The Problem With Lying: Sometimes you’ll forget and let it slip…
For decades the American left has claimed to stand for the rule of law – particularly as it related to The Supreme Court and nominees thereto. Of course by standing for “the rule of law” they mean adherence to the opinions of liberal majorities who’s more outrages precedents include the sudden discovery of the word “Privacy” in the Constitution - which clearly meant to prohibit states from writing laws restricting the freedom of Planned Parenthood… oh no sorry… to restrict states from writing laws which affect the “right” to abort an unborn child. More recently we have the Kelo vs. New London decision which, instead finding new language in the Constitution, Kelo declares that a 500 year old principal of law was wrongly understood (for all 500 years). In Kilo, by a 1 vote margin, the left claims that the purpose of the government’s right (yes this time it does exist) to take a person’s property under eminent domain extended beyond uses for public good (roads etc) to uses desired by big-time political contributors, err ah no actually… it was uses which will, or might, enhance “economic development” and thereby the tax base – regardless of how broad or narrow the potential public benefit. But adherence to the law has been the claim of the lefty-legal establishment as they marched the definition of the Constitution in a one-way ratchet to the left. Perish-the-thought, that the learned justices of the left were making decisions based on their political leanings and their hoped-for political outcomes. Why even liberals understand that if judges were to base decisions on political considerations that no consistency would be provided by the law and no one (well at least not some sore right-wing losers) would respect the law as an institution and they might not obey (rhymes with McVeigh). No, liberals were four-square behind the rule of law and they even have a name for their Constitutional “structure” – why it’s the “living Constitution” (as in; no dead-white-men need apply).
And so it happened that this past Friday a little something, a little tid-bit slipped out which was, in the opinion of the Washington Post, a mere detail – proof in fact of the Post’s in-depth, ahead-of-the-curve reporting. It seems that a post reported was snooping around in New Hampshire and discovered that someone had been confided-in by Justice David Souter. What Souter said was most likely thought of by the Post’s staff as simply a scoop as to timing. The Post reported that Souter had told a local words to the effect that; “If Obama wins, I’ll be the first one out of there…”. Well, what a scoop, dowdy David is going to vacate his life-time appointment and will make way for what now may be one of three Obama court picks (assuming that the Stevens and Ginsberg each have one foot in the grave). But the Post missed the shocking revelation because it wasn’t a revelation to the Post, or to the lefty-media/law/Washington establishment, not at all.

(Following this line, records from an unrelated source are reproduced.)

theorem decodeCommand_reads (bytes : List Byte) : Reads cfg .command bytes (decodeCommand cfg bytes) := by
  unfold decodeCommand
  split
  · next b0 b1 b2 b3 b4 b5 =>
    split
    · exact .error _
    · next start =>
      split
      · exact .error _
      · next crc =>
        have frame := frameBytes_of_read (not_not.1 start) b1 b2 b3 b4
        rw [← not_not.1 crc] at frame
        exact frame ▸ commandOf_reads cfg _ _
  · exact .error _

theorem decodeTokenTx_reads (bytes : List Byte) : Reads cfg .tokenTx bytes (decodeTokenTx cfg bytes) := by
  unfold decodeTokenTx
  split
  · split_ifs <;> subst_vars
    · exact .ok rfl rfl
    · exact .ok rfl rfl
    · exact .ok rfl rfl
    · exact .ok rfl rfl
    · exact .error _
  · exact .error _

theorem decodeTokenRx_reads (bytes : List Byte) : Reads cfg .tokenRx bytes (decodeTokenRx bytes) := by
  unfold decodeTokenRx
  split
  · exact .guard fun hb => .ok (hb ▸ rfl) rfl
  · exact .error _

theorem decodeReadyRx_reads (bytes : List Byte) : Reads cfg .readyRx bytes (decodeReadyRx bytes) := by
  unfold decodeReadyRx
  split
  · exact .guard fun hb => .ok (hb ▸ rfl) rfl
  · exact .error _

theorem decodeR1Rx_reads (bytes : List Byte) : Reads cfg .r1Rx bytes (decodeR1Rx bytes) := by
  unfold decodeR1Rx
  split
  · exact .guard fun arrived => .ok (congrArg (fun b => (Port.r1Rx, [b])) (r1_written arrived)) rfl
  · exact .error _

theorem decodeDataResponseRx_reads (bytes : List Byte) : Reads cfg .dataResponseRx bytes (decodeDataResponseRx cfg bytes) := by
  unfold decodeDataResponseRx
  split
  · exact .guard fun accepted => .ok (congrArg (fun b => (Port.dataResponseRx, [b])) (dataResponse_written accepted)) rfl
  · exact .error _

/-- Either row of `read` has the one record of its count, and is well formed (rule R228). -/
theorem readOf_record (lun : Byte) (buf : Handle) (sector : Word) (count : BitVec 16) :
    encode cfg (readOf lun buf sector count) = (.host, hostRecord 0x02#8 lun sector count 0x00#8 (handleByte buf)) ∧
      (readOf lun buf sector count).wellFormed cfg = true := by
  unfold readOf
  split
  · next one => exact ⟨one ▸ rfl, rfl⟩
  · next several => exact ⟨rfl, bne_iff_ne.2 several⟩

/-- Either row of `write` has the one record of its count, and is well formed (rule R228). -/
theorem writeOf_record (lun : Byte) (buf : Handle) (sector : Word) (count : BitVec 16) :
    encode cfg (writeOf lun buf sector count) = (.host, hostRecord 0x03#8 lun sector count 0x00#8 (handleByte buf)) ∧
      (writeOf lun buf sector count).wellFormed cfg = true := by
  unfold writeOf
  split
  · next one => exact ⟨one ▸ rfl, rfl⟩
  · next several => exact ⟨rfl, bne_iff_ne.2 several⟩

/-- The fields of a request record, read and written again. -/
theorem hostRecord_of_read (op lun s3 s2 s1 s0 c1 c0 code h : Byte) :
    hostRecord op lun (bytesWord s3 s2 s1 s0) (c1 ++ c0) code h = [op, lun, s3, s2, s1, s0, c1, c0, code, h] := by
  obtain ⟨high, low⟩ := countBytes_split c1 c0
  unfold hostRecord
  rw [wordBytes_bytesWord, high, low]
  rfl

theorem decodeHost_reads (bytes : List Byte) : Reads cfg .host bytes (decodeHost bytes) := by
  unfold decodeHost
  split
  · next op lun s3 s2 s1 s0 c1 c0 code h =>
    split
    · next hop =>
      obtain rfl : op = 0x00#8 := BitVec.eq_of_toNat_eq hop
      exact .absent [0x00#8, lun] rfl rfl
    · next hop =>
      obtain rfl : op = 0x01#8 := BitVec.eq_of_toNat_eq hop
      exact .absent [0x01#8, lun] rfl rfl
    · next hop =>
      obtain rfl : op = 0x02#8 := BitVec.eq_of_toNat_eq hop
      exact .guard fun absent => .handle fun buf hbuf => by
        rw [← hostRecord_of_read, absent, ← hbuf]
        exact readOf_record ..
    · next hop =>
      obtain rfl : op = 0x03#8 := BitVec.eq_of_toNat_eq hop
      exact .guard fun absent => .handle fun buf hbuf => by
        rw [← hostRecord_of_read, absent, ← hbuf]
        exact writeOf_record ..
    · next hop =>
      obtain rfl : op = 0x04#8 := BitVec.eq_of_toNat_eq hop
      exact .guard fun absent => .handle fun buf hbuf =>
        ⟨congrArg₂ (fun fields h => (Port.host, 0x04#8 :: lun :: (fields ++ [code, h]))) absent.symm hbuf, rfl⟩
    · next hop =>
      obtain rfl : op = 0x05#8 := BitVec.eq_of_toNat_eq hop
      exact .absent [0x05#8] rfl rfl
    · next hop =>
      obtain rfl : op = 0x06#8 := BitVec.eq_of_toNat_eq hop
      exact .absent [0x06#8] rfl rfl
    · next hop =>
      obtain rfl : op = 0x07#8 := BitVec.eq_of_toNat_eq hop
      exact .absent [0x07#8] rfl rfl
    · exact .error _
  · exact .error _

/-- The row of a code has the record of its code, and is well formed (rule R88). -/
theorem ioctlOf_record (code lun : Byte) (buf : Handle) :
    encode cfg (ioctlOf cfg code lun buf) = (.ioctlCode, [code, lun, handleByte buf]) ∧
      (ioctlOf cfg code lun buf).wellFormed cfg = true := by
  unfold ioctlOf
  split_ifs <;> subst_vars
  case neg => exact ⟨rfl, by simp [Instr.wellFormed, ioctlCodes, *]⟩
  all_goals exact ⟨rfl, rfl⟩

theorem decodeIoctlCode_reads (bytes : List Byte) : Reads cfg .ioctlCode bytes (decodeIoctlCode cfg bytes) := by
  unfold decodeIoctlCode
  split
  · exact .handle fun buf hbuf => hbuf ▸ ioctlOf_record cfg _ _ buf
  · exact .error _

end

/-- Settles O2, by the port the record arrives at. -/
theorem encodeOfDecodeIsRecord : Obligations.EncodeOfDecodeIsRecord := by
  intro cfg port bytes
  cases port with
  | command => exact decodeCommand_reads cfg bytes
  | tokenTx => exact decodeTokenTx_reads cfg bytes
  | tokenRx => exact decodeTokenRx_reads cfg bytes
  | readyRx => exact decodeReadyRx_reads cfg bytes
  | r1Rx => exact decodeR1Rx_reads cfg bytes
  | dataResponseRx => exact decodeDataResponseRx_reads cfg bytes
  | host => exact decodeHost_reads cfg bytes
  | ioctlCode => exact decodeIoctlCode_reads cfg bytes

end Sys2Proof.Codec

namespace Sys2Proof.Stepping

open Sys2Proof.Machine Sys2Proof.Safety

/-! ### The row of a record -/

/-- The port of a row does not depend on the parameters. -/
theorem encode_port (cfg cfg' : Params) (i : Instr) : (encode cfg i).1 = (encode cfg' i).1 := by
  cases i with
  | tokenStartBlock dir => cases dir <;> rfl
  | _ => rfl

What the hell would Souter have done if McCain been elected? Souter’s not-so-innocent little comment betrayed Souter’s calculus of vacating the court as 100% political. The Post and the media would have leapt on a conservative’s cold, calculating, bone-chilling, ruthlessness, if one had abdicated to give a newly elected Conservative an appointment. But the 100% political calculus of Souter was not even noticed. I suppose it’s because the left has engaged in such an elaborate charade over their (and Souter’s) political neutrality, for so long, that they forgot to keep the pretense up. And perhaps that’s the effect of the domination of all of Washington by the left – they don’t need to pretend anymore. Not only does Souter’s openly political calculus lay bare his craven nature, it puts the complete lie to every defense of leftist “jurisprudence’ as having the slightest thing to do the rule of law. Now we (Americans, Conservatives) need no longer pretend that liberals are qualified to serve on any courts as plainly they never did and never will be motivated by anything other than power to (their) people. Let us a nation acknowledge what the Post inadvertently revealed, that the left has zero respect for the concept that laws mean anything – they simply cannot, as a matter of ideology, accept facts as fixed and laws as having a set meaning. Thus Americans should openly acknowledge that ideology should be the prime criteria on which to base the qualifications of judicial, and most significantly Supreme Court, nominees. After all, if your beliefs dictate that all truths are “culturally” relevant and that in the “dialectic of thought”, truth, like our Constitution, is constantly evolving, then how can any existing, written set of ideas, be anything other than “living”. And in that circumstance, wouldn’t a person who has “empathy”, be more important than one who simply knows the written words of the law? It’s Orwellian. This is how we get from a nation of laws to a nation of men – God help us.